> _PROBLEM STATEMENT_
As the answer, set down the lines below from the one containing "an operation. -/" through the one containing "rcases rxLen_cases ch", exactly and inclusively, and no others.

> _DATASET CONTENT_
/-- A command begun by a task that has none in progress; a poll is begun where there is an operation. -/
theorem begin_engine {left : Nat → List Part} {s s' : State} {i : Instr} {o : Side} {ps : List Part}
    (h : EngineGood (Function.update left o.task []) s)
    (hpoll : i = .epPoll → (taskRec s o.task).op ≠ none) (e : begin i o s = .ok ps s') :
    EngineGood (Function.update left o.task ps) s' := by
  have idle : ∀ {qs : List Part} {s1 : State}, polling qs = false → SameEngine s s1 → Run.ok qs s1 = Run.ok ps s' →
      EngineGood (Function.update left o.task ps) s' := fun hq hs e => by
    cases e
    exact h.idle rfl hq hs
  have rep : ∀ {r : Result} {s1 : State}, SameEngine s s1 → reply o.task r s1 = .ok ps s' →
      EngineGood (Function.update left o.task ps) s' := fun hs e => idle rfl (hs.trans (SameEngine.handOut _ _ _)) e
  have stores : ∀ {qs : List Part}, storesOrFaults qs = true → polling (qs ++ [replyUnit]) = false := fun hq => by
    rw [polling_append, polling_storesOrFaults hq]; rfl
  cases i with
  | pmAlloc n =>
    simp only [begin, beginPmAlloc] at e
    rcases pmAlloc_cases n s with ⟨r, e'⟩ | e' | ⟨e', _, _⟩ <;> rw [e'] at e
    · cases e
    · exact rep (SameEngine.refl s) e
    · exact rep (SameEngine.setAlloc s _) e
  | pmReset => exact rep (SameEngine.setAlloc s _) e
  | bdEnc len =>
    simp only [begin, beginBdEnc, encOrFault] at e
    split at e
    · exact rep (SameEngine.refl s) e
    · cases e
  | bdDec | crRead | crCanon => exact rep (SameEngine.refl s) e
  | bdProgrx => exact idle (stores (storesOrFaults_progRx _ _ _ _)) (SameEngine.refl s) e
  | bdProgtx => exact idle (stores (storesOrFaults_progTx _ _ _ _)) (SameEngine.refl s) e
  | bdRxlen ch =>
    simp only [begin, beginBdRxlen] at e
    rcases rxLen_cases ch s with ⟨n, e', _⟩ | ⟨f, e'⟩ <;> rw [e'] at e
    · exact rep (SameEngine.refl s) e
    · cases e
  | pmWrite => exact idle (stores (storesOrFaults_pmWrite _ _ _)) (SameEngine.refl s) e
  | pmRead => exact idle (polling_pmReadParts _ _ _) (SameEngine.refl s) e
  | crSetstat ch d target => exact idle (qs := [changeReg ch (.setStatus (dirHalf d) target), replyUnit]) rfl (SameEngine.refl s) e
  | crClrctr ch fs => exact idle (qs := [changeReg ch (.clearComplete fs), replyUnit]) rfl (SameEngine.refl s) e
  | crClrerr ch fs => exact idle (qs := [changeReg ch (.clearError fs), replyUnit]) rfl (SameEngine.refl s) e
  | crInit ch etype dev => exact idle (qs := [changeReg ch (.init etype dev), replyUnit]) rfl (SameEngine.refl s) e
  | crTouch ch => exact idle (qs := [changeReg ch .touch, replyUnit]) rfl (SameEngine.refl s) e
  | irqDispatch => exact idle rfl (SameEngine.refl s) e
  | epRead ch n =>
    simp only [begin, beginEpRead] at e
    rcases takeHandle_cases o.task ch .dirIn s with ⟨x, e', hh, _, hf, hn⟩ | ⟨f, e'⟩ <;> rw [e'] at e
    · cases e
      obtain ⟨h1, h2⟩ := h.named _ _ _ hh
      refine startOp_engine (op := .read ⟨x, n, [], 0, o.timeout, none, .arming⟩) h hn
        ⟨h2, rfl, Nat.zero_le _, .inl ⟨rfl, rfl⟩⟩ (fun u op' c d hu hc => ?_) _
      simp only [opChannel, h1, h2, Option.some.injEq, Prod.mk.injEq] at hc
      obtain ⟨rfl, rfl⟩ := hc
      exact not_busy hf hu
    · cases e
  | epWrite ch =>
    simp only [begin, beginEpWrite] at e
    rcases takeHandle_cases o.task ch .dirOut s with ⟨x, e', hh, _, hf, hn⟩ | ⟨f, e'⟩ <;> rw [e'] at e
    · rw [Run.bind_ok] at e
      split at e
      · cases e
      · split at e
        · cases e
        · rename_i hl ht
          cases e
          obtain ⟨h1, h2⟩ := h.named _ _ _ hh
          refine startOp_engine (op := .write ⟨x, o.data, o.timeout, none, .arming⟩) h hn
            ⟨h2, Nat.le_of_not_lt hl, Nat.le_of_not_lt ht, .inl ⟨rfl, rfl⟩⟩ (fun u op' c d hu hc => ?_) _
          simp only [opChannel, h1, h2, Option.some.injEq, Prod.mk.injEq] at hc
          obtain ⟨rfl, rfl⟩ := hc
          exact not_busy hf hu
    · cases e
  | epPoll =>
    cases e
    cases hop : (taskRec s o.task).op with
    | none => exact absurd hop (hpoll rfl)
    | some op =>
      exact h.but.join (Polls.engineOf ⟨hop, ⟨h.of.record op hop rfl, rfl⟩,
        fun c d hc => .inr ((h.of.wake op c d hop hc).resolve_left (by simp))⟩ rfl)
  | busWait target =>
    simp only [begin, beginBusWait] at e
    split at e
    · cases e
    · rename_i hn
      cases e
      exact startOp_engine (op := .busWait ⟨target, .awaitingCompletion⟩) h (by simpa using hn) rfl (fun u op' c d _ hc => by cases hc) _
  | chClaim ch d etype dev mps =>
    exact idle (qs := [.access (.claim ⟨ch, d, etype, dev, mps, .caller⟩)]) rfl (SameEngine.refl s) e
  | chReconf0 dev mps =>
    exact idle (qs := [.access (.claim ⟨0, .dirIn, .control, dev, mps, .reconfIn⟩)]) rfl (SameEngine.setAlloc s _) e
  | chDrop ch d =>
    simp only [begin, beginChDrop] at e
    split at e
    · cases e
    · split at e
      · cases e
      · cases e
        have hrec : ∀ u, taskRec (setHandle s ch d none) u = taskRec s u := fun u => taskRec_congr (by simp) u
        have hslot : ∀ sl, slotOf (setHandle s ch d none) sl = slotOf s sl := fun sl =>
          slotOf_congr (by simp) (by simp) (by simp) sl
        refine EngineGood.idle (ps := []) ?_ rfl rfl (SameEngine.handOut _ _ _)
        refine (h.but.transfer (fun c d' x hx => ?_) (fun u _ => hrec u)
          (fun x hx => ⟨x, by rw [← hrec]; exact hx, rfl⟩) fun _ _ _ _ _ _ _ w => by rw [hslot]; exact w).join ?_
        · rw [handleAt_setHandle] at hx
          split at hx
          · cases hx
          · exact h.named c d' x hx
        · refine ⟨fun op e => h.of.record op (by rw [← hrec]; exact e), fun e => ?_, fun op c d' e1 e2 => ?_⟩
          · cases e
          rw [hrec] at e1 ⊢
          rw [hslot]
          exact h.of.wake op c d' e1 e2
...
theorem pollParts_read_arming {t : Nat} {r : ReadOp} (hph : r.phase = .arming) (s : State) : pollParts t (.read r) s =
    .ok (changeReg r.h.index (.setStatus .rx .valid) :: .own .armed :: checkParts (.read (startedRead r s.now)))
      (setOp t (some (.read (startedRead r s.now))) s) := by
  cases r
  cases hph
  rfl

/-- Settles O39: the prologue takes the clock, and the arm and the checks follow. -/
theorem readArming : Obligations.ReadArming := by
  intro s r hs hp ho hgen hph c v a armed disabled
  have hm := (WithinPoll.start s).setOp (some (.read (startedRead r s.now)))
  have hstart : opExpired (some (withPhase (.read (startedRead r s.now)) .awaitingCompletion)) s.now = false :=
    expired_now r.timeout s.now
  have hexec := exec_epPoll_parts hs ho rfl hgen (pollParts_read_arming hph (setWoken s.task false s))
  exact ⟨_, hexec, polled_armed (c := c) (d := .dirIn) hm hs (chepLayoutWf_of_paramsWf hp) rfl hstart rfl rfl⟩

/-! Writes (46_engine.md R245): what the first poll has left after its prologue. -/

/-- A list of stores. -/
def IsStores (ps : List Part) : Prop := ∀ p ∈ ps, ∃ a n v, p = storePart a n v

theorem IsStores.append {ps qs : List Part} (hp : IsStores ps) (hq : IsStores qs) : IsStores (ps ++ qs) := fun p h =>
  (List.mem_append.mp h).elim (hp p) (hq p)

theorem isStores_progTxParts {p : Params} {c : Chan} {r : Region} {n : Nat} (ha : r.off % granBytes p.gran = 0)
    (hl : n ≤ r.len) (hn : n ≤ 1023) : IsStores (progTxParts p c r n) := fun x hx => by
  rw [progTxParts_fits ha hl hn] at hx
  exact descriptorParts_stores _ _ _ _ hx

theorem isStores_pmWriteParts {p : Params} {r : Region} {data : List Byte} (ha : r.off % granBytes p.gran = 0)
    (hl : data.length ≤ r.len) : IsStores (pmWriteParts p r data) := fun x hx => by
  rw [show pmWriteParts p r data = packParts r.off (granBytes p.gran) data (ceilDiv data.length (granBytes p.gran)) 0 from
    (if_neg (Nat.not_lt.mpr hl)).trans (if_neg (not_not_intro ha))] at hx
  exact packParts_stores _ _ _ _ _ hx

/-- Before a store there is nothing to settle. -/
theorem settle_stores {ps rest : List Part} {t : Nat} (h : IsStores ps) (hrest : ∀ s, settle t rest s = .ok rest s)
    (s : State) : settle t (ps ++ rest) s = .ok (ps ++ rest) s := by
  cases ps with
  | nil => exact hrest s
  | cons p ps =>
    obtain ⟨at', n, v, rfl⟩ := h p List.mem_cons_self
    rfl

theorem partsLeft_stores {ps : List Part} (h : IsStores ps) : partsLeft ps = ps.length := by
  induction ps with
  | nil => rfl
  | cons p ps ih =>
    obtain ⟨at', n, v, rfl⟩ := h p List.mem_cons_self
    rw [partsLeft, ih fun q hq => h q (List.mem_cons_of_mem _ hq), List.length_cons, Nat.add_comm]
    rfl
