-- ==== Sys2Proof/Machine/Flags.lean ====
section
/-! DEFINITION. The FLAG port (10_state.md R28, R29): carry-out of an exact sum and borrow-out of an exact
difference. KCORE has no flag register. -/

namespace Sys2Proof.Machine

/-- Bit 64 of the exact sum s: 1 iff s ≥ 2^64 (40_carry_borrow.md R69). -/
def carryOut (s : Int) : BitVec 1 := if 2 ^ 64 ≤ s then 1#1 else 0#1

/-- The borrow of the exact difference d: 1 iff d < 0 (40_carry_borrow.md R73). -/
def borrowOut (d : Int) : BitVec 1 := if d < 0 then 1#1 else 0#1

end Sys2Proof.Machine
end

> _REPLY_
/-- A command begun by a task that has none in progress; a poll is begun where there is an operation. -/
theorem begin_engine {left : Nat → List Part} {s s' : State} {i : Instr} {o : Side} {ps : List Part}
    (h : EngineGood (Function.update left o.task []) s)
    (hpoll : i = .epPoll → (taskRec s o.task).op ≠ none) (e : begin i o s = .ok ps s') :
    EngineGood (Function.update left o.task ps) s' := by
  have idle : ∀ {qs : List Part} {s1 : State}, polling qs = false → SameEngine s s1 → Run.ok qs s1 = Run.ok ps s' →
      EngineGood (Function.update left o.task ps) s' := fun hq hs e => by
    cases e
    exact h.idle rfl hq hs
  have rep : ∀ {r : Result} {s1 : State}, SameEngine s s1 → reply o.task r s1 = .ok ps s' →
      EngineGood (Function.update left o.task ps) s' := fun hs e => idle rfl (hs.trans (SameEngine.handOut _ _ _)) e
  have stores : ∀ {qs : List Part}, storesOrFaults qs = true → polling (qs ++ [replyUnit]) = false := fun hq => by
    rw [polling_append, polling_storesOrFaults hq]; rfl
  cases i with
  | pmAlloc n =>
    simp only [begin, beginPmAlloc] at e
    rcases pmAlloc_cases n s with ⟨r, e'⟩ | e' | ⟨e', _, _⟩ <;> rw [e'] at e
    · cases e
    · exact rep (SameEngine.refl s) e
    · exact rep (SameEngine.setAlloc s _) e
  | pmReset => exact rep (SameEngine.setAlloc s _) e
  | bdEnc len =>
    simp only [begin, beginBdEnc, encOrFault] at e
    split at e
    · exact rep (SameEngine.refl s) e
    · cases e
  | bdDec | crRead | crCanon => exact rep (SameEngine.refl s) e
  | bdProgrx => exact idle (stores (storesOrFaults_progRx _ _ _ _)) (SameEngine.refl s) e
  | bdProgtx => exact idle (stores (storesOrFaults_progTx _ _ _ _)) (SameEngine.refl s) e
  | bdRxlen ch =>
    simp only [begin, beginBdRxlen] at e
    rcases rxLen_cases ch s with ⟨n, e', _⟩ | ⟨f, e'⟩ <;> rw [e'] at e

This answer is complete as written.